-- ==== Sys2Proof/Machine/Flags.lean ====
section
/-! DEFINITION. Machine/Flags.lean: the status register (10_state.md rules R27, R35): its sticky bits, its read-only
views, and the fault codes (60_exceptions.md rule R255).  The hardware has no other flag: "There are no condition codes
and no predicate registers". -/

namespace Sys2Proof.Machine

/-- The faults (60_exceptions.md rule R255). -/
inductive FaultCode where
  | fChan
  | fRate
  | fShort
  | fLen
  | fMzero
  | fCmd
  deriving DecidableEq, Repr, Inhabited

/-- The code of a fault (60_exceptions.md rule R255). -/
def FaultCode.code : FaultCode → Nat
  | .fChan => 1
  | .fRate => 2
  | .fShort => 3
  | .fLen => 4
  | .fMzero => 5
  | .fCmd => 6

/-- The sticky bit of a fault: "The bit of fault code `n` is bit `15 + n`" (10_state.md rule R35). -/
def faultBit (f : FaultCode) : Word32 := 1#32 <<< (15 + f.code)

/-- `UNDERRUN`, bit 8 (10_state.md rule R35). -/
def underrunBit : Word32 := 0x00000100#32

/-- The sticky bits: 8 and 16 to 21 (10_state.md rule R35). -/
def stickyMask : Word32 := 0x003F0100#32

/-- The sticky bits after a write of `v` to `STATUS`: "clears exactly those of bits 8 and 16 to 21 where `v` has a 1,
and changes nothing else" (10_state.md rule R35). -/
def clearSticky (v sticky : Word32) : Word32 := sticky &&& ~~~(v &&& stickyMask)

/-- A bit of the status word. -/
def flagBit (b : Bool) (pos : Nat) : Word32 := if b then 1#32 <<< pos else 0#32

/-- `FULL`: 1 exactly when `COUNT = RING_C` (10_state.md rule R35). -/
def State.full (s : State) : Bool := s.count == s.env.par.ringC

/-- `EMPTY`: 1 exactly when `COUNT = 0` (10_state.md rule R35). -/
def State.empty (s : State) : Bool := s.count == 0

/-- The word a read of `STATUS` answers (10_state.md rule R35): reserved bits 0. -/
def statusWord (s : State) : Word32 :=
  (s.sticky &&& stickyMask) ||| flagBit s.busy 0 ||| flagBit s.full 1 ||| flagBit s.empty 2

end Sys2Proof.Machine
end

════════════════

Please copy exactly the lines from the first line of the records above through the line containing "def stickyMask : Word32 := 0x003F0100#32", including both, and nothing more.

=== Written solution ===
-- ==== Sys2Proof/Machine/Flags.lean ====
section
/-! DEFINITION. Machine/Flags.lean: the status register (10_state.md rules R27, R35): its sticky bits, its read-only
views, and the fault codes (60_exceptions.md rule R255).  The hardware has no other flag: "There are no condition codes
and no predicate registers". -/

namespace Sys2Proof.Machine

/-- The faults (60_exceptions.md rule R255). -/
inductive FaultCode where
  | fChan
  | fRate
  | fShort
  | fLen
  | fMzero
  | fCmd
  deriving DecidableEq, Repr, Inhabited

/-- The code of a fault (60_exceptions.md rule R255). -/
def FaultCode.code : FaultCode → Nat
  | .fChan => 1
  | .fRate => 2
  | .fShort => 3
  | .fLen => 4
  | .fMzero => 5
  | .fCmd => 6

/-- The sticky bit of a fault: "The bit of fault code `n` is bit `15 + n`" (10_state.md rule R35). -/
def faultBit (f : FaultCode) : Word32 := 1#32 <<< (15 + f.code)

/-- `UNDERRUN`, bit 8 (10_state.md rule R35). -/
def underrunBit : Word32 := 0x00000100#32

/-- The sticky bits: 8 and 16 to 21 (10_state.md rule R35). -/
def stickyMask : Word32 := 0x003F0100#32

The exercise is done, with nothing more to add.